I'm building an algorithm to determine whether a value is inside a series. To speed it up, I need the inverse function of the following series:
$1 + 2 + 3+\cdots +n$
What is the inverse function of $f(n) = \frac{n(n + 1)}{2}$?
I'm building an algorithm to determine whether a value is inside a series. To speed it up, I need the inverse function of the following series:
$1 + 2 + 3+\cdots +n$
What is the inverse function of $f(n) = \frac{n(n + 1)}{2}$?
I don't understand much of your question, but if $f(n)={n(n+1)\over2}$ then $8f(n)+1=(2n+1)^2$ so $n={\sqrt{8f(n)+1}-1\over2}$
$ f(n)={n(n+1)\over2}$ $\implies 2 f(n) = n^2+n$ $\implies 2f(n) +\frac 14 = (n)^2 + 2\times n\times \frac 1 2 +\left(\frac 12\right)^2 $
$\implies 2f(n)+\frac 1 4 = \left(n+\frac 12 \right)^2 $ $\implies n = \sqrt{2 f(n)+\frac{1}{4}} -\frac{1}{2}$
$ \implies n = \frac{\sqrt{8 f(n)+1}}{2} -\frac{1}{2}$
which gives the expression @Gerry Myerson posted.

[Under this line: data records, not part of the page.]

-- ==== Sys2Proof/Safety.lean ====
section
/-!
DEFINITION. The terms in which claims about the block are stated: how a command completes, when a register write is accepted and what
it then does, and what makes the laser enables safe.
-/
namespace Sys2Proof.Machine

/-! ### Completion -/

/-- The command's own effect brings `s` to `u`, and the next state is `u` after what follows every command; the queue is not the
command's. -/
def Completes (c : Instr) (s u : State) : Prop := exec c s = .next { follow s u with pending := s.pending }

/-- RESET_N is high, so commands act (R426). -/
def Running (s : State) : Prop := s.inReset = false

/-! ### Writes of registers (R307) -/

/-- A write of the whole word `w` to the register at `a` passes every step of R307, and it reaches no locked field. -/
def WriteFits (o : Origin) (a : Nat) (w : Word) (s : State) : Bool :=
  !s.inReset && (accessCode s o a 4 (some w) false).isNone && !inAperture a && (targetRefuses s o a w).isNone &&
  (match specAt a with | some r => !lockHit s r a w | none => false)

/-- The write passes, and no word waits in a write queue, so that the fabric grants it at once (R27). -/
def WriteOk (o : Origin) (a : Nat) (w : Word) (s : State) : Bool := !wordsWait s && WriteFits o a w s

/-- What the old settings governed is up to date, and the fields that the write reaches are set. -/
def stored (o : Origin) (a : Nat) (w : Word) (s : State) : State :=
  match specAt a with | some r => store o r a w (before a s) | none => s

/-- The fields are set, and then the command bits and followings of the register act. -/
def accepted (o : Origin) (a : Nat) (w : Word) (s : State) : State := effects o a w (before a s) (stored o a w s)

/-- The requester's answer to the access that `s` granted is the single code OK. -/
def answeredOk (s : State) (o : Origin) (u : State) : State := answer s o { code := .ok } u

/-- A command that is a register write completes with the register's effect and the answer OK. -/
def CompletesWrite (c : Instr) (o : Origin) (a : Nat) (w : Word) (s : State) : Prop :=
  Completes c s (answeredOk s o (accepted o a w s))

/-! ### Reads of registers -/

/-- A read of the whole word at `a` passes every step of R307, and the fabric grants it at once. -/
def ReadOk (o : Origin) (a : Nat) (s : State) : Bool :=
  !s.inReset && !wordsWait s && (accessCode s o a 4 none false).isNone && !inAperture a && (readRefuses s o (wordAddr (aliased a)) (inAlias a)).isNone

/-- A command that is a register read completes with the read's effect and the answer OK with the data `d`. -/
def CompletesRead (c : Instr) (o : Origin) (a : Nat) (d : Nat) (s : State) : Prop :=
  Completes c s (readAs o a 4 s) ∧ (readAs o a 4 s).resp[o.idx] = [{ code := .ok, data := d }]

/-! ### Laser enables (R87, R88) -/

/-- Every LEN[n] is high exactly while R87 allows it, and the DAC of a lane is muted whenever a condition of R88 holds. -/
def LaserSafe (s : State) : Prop :=
  ∀ n : Fin 8, lenOut s n = (lenAllowed s && lenEn s n) ∧ (muteCond s n = true → s.light[n].muted = true)

/-! ### What follows a command when nothing is due -/

/-- No region reaction is to begin, no reply waits in a mailbox that is served and empty, no sleep exit is due or in progress, and no update of the
device's images goes on behind the commands. -/
def Quiet (s : State) : Bool :=
  !s.inReset && (List.finRange 5).all (fun r => !s.region[r].fresh) &&
  (List.finRange 3).all (fun p => s.mbx[p].queue.isEmpty || mbxOutFull s p || !mbxServed s p) && (pwrState s == 0) && !s.pwr.exiting &&
  s.boot.upd.img.isNone

end Sys2Proof.Machine
end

Inverse of given function is $\frac{\sqrt{8f(n)+1}-1}2$(as solved by @Gerry Myerson),but this function is helpful only if the series you are considering is first $n$ natural numbers(in that case, every integer $\geq 1$ and $\leq$ number provided by this inverse function is in the series).